Бывая в Кремле, Дзержинский непременно заходил к Якову, который теперь вел дела и ВЦИК, и ЦК, и Совнаркома. Но он был искренне удивлен, когда одним из вечеров в открывшейся двери своего кабинета увидел Клавдию Новгородцеву, супругу Свердлова, а затем и его самого. Она была старше мужа на девять лет, покрупнее статью, но целиком и полностью в его подчинении. Хотя и сама была достаточно властной женщиной. Когда секретарь ЦК Елена Дмитриевна Стасова, руководившая аппаратом, из-за болезни матери осталась в Петрограде, Яков тут же поставил на её место свою жену.
Я. М. Свердлов со второй женой Клавдией Тимофеевной
Свердловой (Новгородцевой).
1918 г. [РГАСПИ]
Сам-то Яков был частым гостем на Лубянке, постоянно интересуясь делами ВЧК. Но вот жена появилась здесь впервые. Дежурный успел предупредить, но времени на то, чтобы положить бумаги в сейф, Феликсу уже не оставалось. Пришлось просто сдвинуть их на край письменного стола вместе со стаканом недопитого чая с куском черного хлеба и выйти навстречу.
Однако Клавдия зорким хозяйским взглядом сразу приметила и скудный ужин, и ширму, за которой виднелись рукомойник, узкая кровать со смятой подушкой, покрытая суконным солдатским одеялом, и небрежно брошенная на её спинку шинель.
– А это всё Яков! – с улыбкой начала Новгородцева. – Пойдем-ка, говорит, к Феликсу Эдмундовичу. Не нравится он мне последнее время. Вид у него архискверный. На квартире у себя совсем не бывает, пропадает круглые сутки на работе, надо, мол, посмотреть, как он живет.
– Действительно, Феликс. Так дальше нельзя, – включился Яков. – Надо будет подумать, как твою семью сюда переправить. Домашний уют – большое дело. И душа отдыхает, и энергия прибавляется. Сама атмосфера и дела домашние здоровью способствуют.
Дзержинский вспомнил рассказ кого-то из ссыльных, как в Туруханском крае Яков, точнее тогда «товарищ Андрей», ухаживал за коровой, колол дрова, топил печку, готовил, умывал и одевал детей – сына и дочь. Особенно, говорят, славились его пельмени. Правда, потом бросил семью в Сибири и сбежал в Петроград.
– И в столовой совнаркомовской, мне доложили, ты редкий клиент. Для кого я её делал? – шутливо укорил Свердлов. – А пока вот мы с Клавдией и Владимиром Ильичом приняли решение переселить тебя к нам поближе, в Кремль, в Кавалерский корпус. Уже и коменданту Малькову распоряжение дано.
Глава 21Мировую революцию надо торопить
– Данке, герр Домански, – сухо кивнул пожилой немецкий пограничник, возвращая паспорт франтоватому господину, всем своим видом демонстрировавшему беззаботность и довольство окружающей жизнью.

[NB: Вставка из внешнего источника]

/-- The survivor's part of a rejoin: MSYNC of its own range, and of the returning node's where that node was away, then HANDBACK
(R386). -/
def State.survive (s : State) (both : Bool) : State :=
  let s1 := (s.modHwl fun h => { h with syncing := true }).syncRange false 3
  let s2 := if both = true then s1.syncRange true 3 else s1
  (s2.mirrorSend .handback).modHwl fun h => { h with partnerRange := false }

/-- Pairing holds (R367): MSEQ restarts in each direction, and a rejoin begins where either side was away (R385). -/
def State.pairUp (s : State) (rejoin : Bool) (base : BitVec 32) : State :=
  let own := s.hwl.rejoin
  let lost := s.hwl.partnerLost
  let reply := s.hwl.pairSent = false ∨ s.hwl.paired = true
  let s0 := if reply then s.sendPair false false else s
  let even := decide (s.hwl.nodeId.toNat % 2 = 0)
  let s1 := (s0.checkMet 1).modHwl fun h =>
    { h with paired := true, pairMismatch := false, partnerLost := false, partnerHeard := s.now, partnerRejoin := rejoin, rejoin := false,
             expectIn := base, heldIn := [], gapSince := none, mackSince := none, syncParts := [], window := [], mseqAcked := h.mseqOut - 1,
             checkWiring := even, queries := 0, heartbeatAt := s.now }
  let s2 := if rejoin = true ∧ own = false then s1.survive true
    else if rejoin = false ∧ own = true then s1.modHwl fun h => { h with syncing := true, ownRange := false }
    else if rejoin = false ∧ lost = true then s1.survive false
    else s1.modHwl fun h => { h with partnerRange := false }
  if even = true then s2.claim else s2

/-- A PAIR names a third node (R367): neither side mirrors nor claims, and the host is alarmed. -/
def State.pairWrong (s : State) (named : Nat) : State :=
  let s1 := (s.releaseOwner).modHwl fun h => { h with pairMismatch := true, paired := false }
  s1.reportOut (.alarm 5 0 named)

/-- What a PAIR brings (R367, R382). -/
def State.heardPair (s : State) (l : HwlHeader) (named : Nat) (rejoin : Bool) (base : BitVec 32) (inHigh query answer : Bool) : State :=
  if s.hwl.assigned = false then s
  else if query = true then (if s.fromPartner l = true then s.sendPair false true else s)
  else if answer = true then
    if s.fromPartner l = false ∨ s.hwl.checkWiring = false ∨ s.hwl.queries = 0 then s
    else if inHigh = false then s.interlockFails else s.modHwl fun h => { h with checkWiring := false }
  else if s.fromPartner l = true ∧ named = s.hwl.nodeId.toNat then s.pairUp rejoin base
  else s.pairWrong named

/-- PAIR (R367, R382): received from a node. -/
def execPair (l : HwlHeader) (t : Nat) (s0 : State) : Host.Outcome State Fault Refusal :=
  let s := s0.advance t
  let b := l.payload
  .next (s.hwlReceive l 0x04 fun st =>
    st.heardPair l (fieldAt b 0 1) (bitAt b 1 0) (BitVec.ofNat 32 (fieldAt b 2 4)) (bitAt b 6 0) (bitAt b 6 1) (bitAt b 6 2))

/-- PAIR_TIMEOUT (R367): no pairing within 10 × PARTNER_TIMEOUT of the assignment: the partner is treated as lost. -/
def execPairTimeout (t : Nat) (s0 : State) : Host.Outcome State Fault Refusal :=
  let s := s0.advance t
  .next (if s.boot.headEnd = true ∧ s.hwl.assigned = true ∧ s.hwl.paired = false ∧ s.hwl.assignedAt + msTicks (10 * s.item iPartnerTimeout) ≤ s.now
    then s.partnerIsLost else s)

/-- HEARTBEAT_SEND (Table 12.2): every HEARTBEAT_MS a heartbeat to the partner. -/
def execHeartbeatSend (t : Nat) (s0 : State) : Host.Outcome State Fault Refusal :=
  let s := s0.advance t
  .next (if s.hwl.paired = true ∧ s.hwl.heartbeatAt + msTicks (s.item iHeartbeatMs) ≤ s.now then
      (s.modHwl fun h => { h with heartbeatAt := s.now }).hwlSend (s.partner.getD 0) 0 .heartbeat
    else s)

/-- HEARTBEAT (R384): like every packet of the partner, it refreshes its liveness. -/
def execHeartbeat (l : HwlHeader) (t : Nat) (s0 : State) : Host.Outcome State Fault Refusal :=
  let s := s0.advance t
  .next (s.hwlReceive l 0x05 fun st => st)

/-- LEAVE (R384): the partner is declared lost at once. -/
def execLeave (l : HwlHeader) (t : Nat) (s0 : State) : Host.Outcome State Fault Refusal :=
  let s := s0.advance t
  .next (s.hwlReceive l 0x06 fun st => if st.fromPartner l = true then st.partnerIsLost else st)

/-- PARTNER_TIMEOUT (R384): PARTNER_TIMEOUT ms without a packet from the partner. -/
def execPartnerTimeout (t : Nat) (s0 : State) : Host.Outcome State Fault Refusal :=
  let s := s0.advance t
  .next (if s.hwl.paired = true ∧ s.hwl.partnerHeard + msTicks (s.item iPartnerTimeout) ≤ s.now then s.partnerIsLost else s)

/-! ## The mirror stream (R368 to R374) -/

/-- The frame in which a mirrored record enters source 9 (R138). -/
def State.mirrorFrame (s : State) (r : Record) : Frame :=
  ⟨9, none, s.cyc.synth, s.tim.regressed, r.cycle, r.zcOffset, r.snr, r.hops, r.rxPhase, 0xFFFF, r.rxTime, 0, true, [], .mirror r⟩

/-- A context operation of the stream enters its meter's lane; what this node asked its partner to sequence has come back (R373). -/
def State.streamOp (s : State) (g : Gmn) (o : CtxOp) (w : Option SeqWork) : State :=
  let s1 := match w with
    | some x => s.seqReturned x
    | none => s
  match s1.indexFor g with
  | some i => s1.queueOp (laneOf i) o
  | none => s1

/-- End of the stored time before a rejoin: the newest stored reading's RX_TIME. -/
def Ful.lastStored (f : Ful) : Nat :=
  f.entries.foldl (fun a e => match e.2 with
    | .record r _ _ _ => if recordOk r = true then max a r.rxTime.toNat else a
    | _ => a) 0

/-- HANDBACK is delivered (R386): this node is primary for its own range again, and the gap of its store is recorded. -/
def State.handback (s : State) : State :=
  if s.hwl.ownRange = true then s
  else
    let s1 := (s.modHwl fun h => { h with ownRange := true }).syncDone
    s1.event .operations 17 0x84 0 (s1.ful.lastStored + 2 ^ 32 * (s1.sec2020 % 2 ^ 32))

/-- A part of an MSYNC arrives (R374): part 0 begins anew, and with the last one the whole state goes into the meter's lane as one context
operation. -/
def State.syncPart (s : State) (g : Gmn) (reason part parts : Nat) (data : List Byte) : State :=
  let others := s.hwl.syncParts.filter fun x => decide (x.gmn ≠ g)
  let held := if part = 0 then [] else ((s.hwl.syncParts.find? fun x => decide (x.gmn = g)).map SyncParts.parts).getD []
  if held.length ≠ part then s
  else
    let all := held ++ [data]
    if part + 1 < parts then s.modHwl fun h => { h with syncParts := others ++ [⟨g, reason, all⟩] }
    else
      let first := all.getD 0 []
      let closed := (all.drop 1).flatMap fun d => (pieces 640 (d.length / 640) d).map closedOfBytes
      (s.modHwl fun h => { h with syncParts := others }).streamOp g
        (.sync g reason (withMirrored Context.empty (first.take 184)) (slotOfBytes (first.drop 184)) closed) none

/-- Deliver a packet of the stream to its destination; `none` while source 9 holds no credits for a record. -/
def State.mirrorDeliver (s : State) (b : HwlBody) : Option State :=
  match b with
  | .mrec r => if s.frameFits (s.mirrorFrame r) = true then some (s.ingestFrame (s.mirrorFrame r)) else none
  | .mest r => some (match s.indexFor r.gmn with
      | some i => s.modHwl fun h => { h with mests := Table.set none h.mests i (some r) }
      | none => s)
  | .mfeed f => some (s.feederArrived f none true)
  | .mjob g op => some (s.streamOp g (.legal g op none true) (some (.legal g op)))
  | .mctx j => some (match jobGmn j with
      | some g => s.streamOp g (.job j none true) (some (.context j))
      | none => s)
  | .cut id lane => some (s.queueOp ⟨lane % 4, Nat.mod_lt _ (by decide)⟩ (.barrier id (s.partner.getD 0)))
  | .msync g reason part parts data => some (s.syncPart g reason part parts data)
  | .handback => some s.handback
  | _ => some s

/-- A barrier of the partner's range opens the cut that its lanes will pass; one that is not complete is abandoned (R375, R376). -/
def State.openCut (s : State) (b : HwlBody) : State :=
  match b with
  | .cut id _ =>
    let d := s.partner.getD 0
    if (s.hwl.cuts.any fun c => decide (c.cutId = id ∧ c.range = d)) = true then s
    else
      let s1 := if (s.hwl.cuts.any fun c => decide (c.range = d)) = true then s.note cHwlDigestLate .operations .second 0 id else s
      s1.modHwl fun h => { h with cuts := (h.cuts.filter fun c => decide (c.range ≠ d)) ++ [⟨id, d, 0, false, [], [], [], []⟩] }
  | _ => s

/-- An MACK names the highest MSEQ delivered in order (R369). -/
def State.sendMack (s : State) : State :=
  (s.modHwl fun h => { h with mackSince := none }).hwlSend (s.partner.getD 0) 0 (.mack (s.hwl.expectIn - 1))

/-- Deliver held packets in MSEQ order; `n` bounds the count. -/
def State.mirrorDrain (s : State) : Nat → State
  | 0 => s
  | n + 1 =>
    match s.hwl.heldIn.find? fun e => decide (e.1 = s.hwl.expectIn) with
    | none => s
    | some e =>
      match (s.openCut e.2).mirrorDeliver e.2 with
      | none => s
      | some s1 =>
        let s2 := s1.modHwl fun h => { h with expectIn := h.expectIn + 1, heldIn := h.heldIn.erase e, mackSince := some (h.mackSince.getD s.now) }
        (if s2.hwl.expectIn.toNat % 64 = 0 then s2.sendMack else s2).mirrorDrain n

/-- Deliver what may be delivered, and watch the gap (R369). -/
def State.mirrorPump (s : State) : State :=
  let s1 := s.mirrorDrain (s.hwl.heldIn.length)
  let gap := s1.hwl.heldIn.any fun e => decide (e.1 = s1.hwl.expectIn)
  s1.modHwl fun h =>
    { h with gapSince := if h.heldIn = [] ∨ gap = true then none else if h.expectIn = s.hwl.expectIn then some (h.gapSince.getD s.now) else some s.now }
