-- ==== Sys2Proof/Machine/Sideband.lean ====
section
/-!
DEFINITION. The side-band port and its commands (R422, R423, R451, Table 13.11).
-/

namespace Sys2Proof.Machine

/-! ## Requests and answers -/

/-- The side-band's MAC address. -/
def State.sbMac (s : State) : Nat := s.itemField iSbMac 0 6

/-- A response goes out: collisions are counted, one that exhausts 16 attempts is dropped, and a late collision spoils it. -/
def State.sbSend (s : State) (r : SbReq) (p : SbResponse) : State :=
  let s1 := s.bumpBy cSbCollisions (min 16 r.collisions)
  if 16 ≤ r.collisions then s1.bump cSbExcessCollision
  else if r.late = true then s1.bump cSbLateCollision
  else s1.sbEmit p

/-- Answer a request, and keep the answer for repeats. -/
def State.sbAnswer (s : State) (r : SbReq) (cmd status : Nat) (reason : Reason) (data : List Byte) : State :=
  let p : SbResponse := ⟨r.mac, r.reqId, cmd, status, reason.code, data⟩
  ({ s with sb := { s.sb with cache := (SbCached.mk p s.now :: s.sb.cache).take 16 } }).sbSend r p

/-- A rejected request. -/
def State.sbReject (s : State) (r : SbReq) (cmd : Nat) (reason : Reason) : State :=
  (s.bump cSbReqRejected).sbAnswer r cmd 1 reason []

/-- The answer kept for a request that repeats a REQ_ID within 10 s. -/
def State.sbCached (s : State) (r : SbReq) : Option SbCached :=
  s.sb.cache.find? fun c => decide (c.response.mac = r.mac ∧ c.response.reqId = r.reqId ∧ s.now ≤ c.at_ + 10 * ticksPerSec)

/-- The request still executes. -/
def State.sbExecuting (s : State) (r : SbReq) : Bool := s.sb.outstanding.any fun o => decide (o.mac = r.mac ∧ o.reqId = r.reqId)

/-- The frame is one that the port accepts (R422). -/
def State.sbAccepts (s : State) (r : SbReq) : Bool :=
  decide ((r.dst.toNat = s.sbMac ∨ r.dst = 0xFFFFFFFFFFFF#48) ∧ r.etherType = s.item iSbEthertype ∧ r.bytes ≤ 1518)

/-- A request's header is that of Table 13.10 with KIND SB_REQ, PEER_ID 0 and FRAGS 1, and its body holds CMD, REQ_ID and `args` bytes of
arguments, whole in its frame (R423). -/
def sbFormatOk (r : SbReq) (args : Nat) : Bool :=
  decide (r.version = 1 ∧ r.kind = 6 ∧ r.peerId = 0 ∧ r.frag = 0 ∧ r.frags = 1 ∧ r.length = 8 + args ∧ 42 + r.length ≤ r.bytes)

/-- Receive a request (R422, R423): `args` is the length of its command's arguments, `right` is the page and the kind of access that its command needs, `run` what it does. -/
def State.sbReceive (s : State) (r : SbReq) (cmd args : Nat) (right : Option (Nat × Nat)) (run : State → State) : State :=
  if s.sbOpen = false then s
  else
    let s1 := s.bump cSbFramesRx
    if r.fcsOk = false then s1.bump cSbFcsFail
    else if s.sbAccepts r = false then s1.bump cSbFiltered
    else
      let s2 := s1.bump cSbRequests
      match s.sbCached r with
      | some c => (s2.bump cSbReqCached).sbSend r c.response
      | none =>
        if s.sbExecuting r = true then s2
        else if sbFormatOk r args = false then s2.sbReject r cmd .format
        else if 4 ≤ (s.sb.outstanding.filter fun o => decide (o.mac = r.mac)).length then s2.sbReject r cmd .busy
        else match right.filter fun x => !s.accGranted 3 x.1 x.2 with
          | some x => (s2.refuseAccess 3 x.2 x.1 (windowBase + 4096 * x.1)).sbReject r cmd .access
          | none => run s2

/-! ## Commands (Table 13.11) -/

/-- The four firmware versions that run. -/
def State.fwVersions (s : State) : List Nat := ([1, 2, 3, 4] : List Nat).map fun k => ((fwSlot s.runningSet k).map FwPart.version).getD 0

/-- IDENTIFY: serial, part, SITE_NAME, node ID and the four firmware versions.  The widths of the commands' data are the model's where the
spec gives none (DESIGN CHOICE, notes/assumptions/176.md). -/
def execIdentify (r : SbReq) (t : Nat) (s0 : State) : Host.Outcome State Fault Refusal :=
  let s := s0.advance t
  .next (s.sbReceive r 1 0 (some (0x00, 0)) fun st =>
    st.sbAnswer r 1 0 .none (leBytes 8 st.serial.toNat ++ leBytes 2 0x7480 ++ (st.itemBytes iSiteName ++ List.replicate 32 0).take 32 ++ leBytes 1 st.hwl.nodeId.toNat ++
      st.fwVersions.flatMap (leBytes 4)))

/-- STATUS: mode, BOOT_STATUS, reset cause, budget, temperatures and supply levels. -/
def execStatus (r : SbReq) (t : Nat) (s0 : State) : Host.Outcome State Fault Refusal :=
  let s := s0.advance t
  .next (s.sbReceive r 2 0 (some (0x30, 0)) fun st => st.sbAnswer r 2 0 .none st.sbStatus)

/-- AON_COUNTERS: operating time, power cycles, the cycle shadow and the reseed flag of the tag generations. -/
def execAonCounters (r : SbReq) (t : Nat) (s0 : State) : Host.Outcome State Fault Refusal :=
  let s := s0.advance t
  .next (s.sbReceive r 3 0 (some (0x40, 0)) fun st =>
    st.sbAnswer r 3 0 .none (leBytes 5 st.way.opTime ++ leBytes 4 st.way.powerCycles ++ leBytes 6 st.cyc.shadow ++
      leBytes 1 (if st.txn.reseedPending = true then 1 else 0)))

/-- TIME: AON wall time as 64.32, TIME_VALID and HOLDOVER. -/
def execTime (r : SbReq) (t : Nat) (s0 : State) : Host.Outcome State Fault Refusal :=
  let s := s0.advance t
  .next (s.sbReceive r 4 0 (some (0x180, 0)) fun st =>
    let w := st.wallShown
    let valid := if st.tim.running = true then st.tim.valid else st.tim.aonValid
    st.sbAnswer r 4 0 .none (time6432 (wallSecOf w) (wallNsOf w) ++ leBytes 1 (if valid = true then 1 else 0) ++
      leBytes 1 (if st.tim.holdover = true then 1 else 0)))

/-- The 32 bytes of a record slot. -/
def State.recordSlot (s : State) (g : LogId) (i : Nat) : List Byte :=
  (List.range 8).flatMap fun w => leBytes 4 (LogSlot.word w ((s.way.log g).slots[i]?)).toNat

/-- READ_LOG (R523): up to 32 records; COUNT 0 gives the record count and the full flag. -/
def execReadLog (r : SbReq) (log first count : Nat) (t : Nat) (s0 : State) : Host.Outcome State Fault Refusal :=
  let s := s0.advance t
  .next (s.sbReceive r 5 6 (some (0x60, 0)) fun st =>
    if st.pwr.mode = .standby ∨ st.pwr.mode = .gasp then st.sbReject r 5 .mode
    else match logOf log with
      | none => st.sbReject r 5 .format
      | some g =>
        if 32 < count then st.sbReject r 5 .format
        else if count = 0 then st.sbAnswer r 5 0 .none (leBytes 4 (st.logRecords g) ++ leBytes 1 (if (st.way.log g).full = true then 1 else 0))
        else st.sbAnswer r 5 0 .none ((List.range count).flatMap fun k => st.recordSlot g (first + k)))

/-- SIDEBAND_WAKE (R466): leaves STANDBY; no effect in other modes. -/
def execSidebandWake (r : SbReq) (e : StartEnv) (t : Nat) (s0 : State) : Host.Outcome State Fault Refusal :=
  let s := s0.advance t
  .next (s.sbReceive r 6 0 (some (0x30, 1)) fun st => (st.sbAnswer r 6 0 .none []).wakeEvent e)

/-- SIDEBAND_RESET (R423): a reset job signed under UPDATE; SBC after R350. -/
def execSidebandReset (r : SbReq) (j : Job) (t : Nat) (s0 : State) : Host.Outcome State Fault Refusal :=
  let s := s0.advance t
  .next (s.sbReceive r 7 (64 + j.hdr.attachLen.toNat) (some (0x20, 1)) fun st =>
    if st.pwr.mode = .gasp then st.sbReject r 7 .mode
    else if j.body.code ≠ 0x26 then st.sbReject r 7 .format
    else match st.signedReason j with
      | some reason => st.sbReject r 7 reason
      | none => ((st.enterNonce j).sbAnswer r 7 0 .none []).requestReset .sbc)

/-- SIDEBAND_JOB (R423): a job in one frame, rejected where its attachment does not fit; its reports return under the request. -/
def execSidebandJob (r : SbReq) (h : JobHdr) (b : JobBody) (t : Nat) (s0 : State) : Host.Outcome State Fault Refusal :=
  let s := s0.advance t
  .next (s.sbReceive r 8 (64 + h.attachLen.toNat) none fun st =>
    let st1 : State := { st with sb := { st.sb with outstanding := st.sb.outstanding ++ [⟨r.mac, r.reqId, h.jobId⟩] } }
    st1.takeJob ⟨{ h with source := .sideband r.mac }, b⟩)

end Sys2Proof.Machine
end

Несмотря на форменную вежливость, Феликс все же успел прочесть в его глазах: «У нас война, голод, забастовки, а этим хоть бы что!» Вполне возможно, что сын этого пограничника сейчас где-то на Восточном фронте, а жена который год плачет над его письмами из этой взбаламученной и непонятной России.
Собственно, за тем, чтобы выяснить настроения в Германии, понять, пойдет ли она по пути России, на что так уповают Ленин и Троцкий, в чем можно рассчитывать на немецких товарищей в нынешние тяжелые времена, перерастут ли стачки и забастовки во что-то более серьёзное, и направили за границу Дзержинского со старым, не раз опробованным паспортом на имя потомственного дворянина Доманского.
Предложение было неожиданным. Но неизменная партийная дисциплина Феликса, настойчивость и убедительность аргументов Владимира Ильича и Свердлова сыграли свою роль. Феликс владеет немецким и французским, бывал там, у него старые добрые отношения с Либкнехтом, Тышкой, Розой Люксембург. «Туда должен поехать надежный, опытный и авторитетный человек. Это архиважно! Войска Германии откатываются к границам, возглавляемая ею коалиция распадается. Наш полпред Иоффе ожидает скорые перемены. На последнем заседании ВЦИК Каменев, например, говорил о возможности установления военной диктатуры генерал-квартирмейстером Людендорфом… Ваш зоркий взгляд там сейчас незаменим. И, наконец, это даст вам возможность побывать в Швейцарии, встретиться с женой и сыном, чуть отдохнуть и подумать, как переправить их в Москву».
К мысли, что мировая революция явно запаздывает, постепенно стали уже привыкать. Но долечивавшийся в Горках Ильич реагировал на сообщения из-за границы по-своему. Опережая события, он писал Свердлову и Троцкому: «Международная революция приблизилась за неделю на такое расстояние, что с ней надо считаться, как с событием дней ближайших… Все умрём за то, чтобы помочь немецким рабочим в деле движения вперёд начавшейся в Германии революции».
Под его нажимом была принята резолюция ВЦИК: «Мы говорим нашим германским братьям: протяните руку к власти, и наши силы будут вашими силами, наши средства будут вашими, наш хлеб будет вашим хлебом». Так вопрос с поездкой Дзержинского был окончательно решен.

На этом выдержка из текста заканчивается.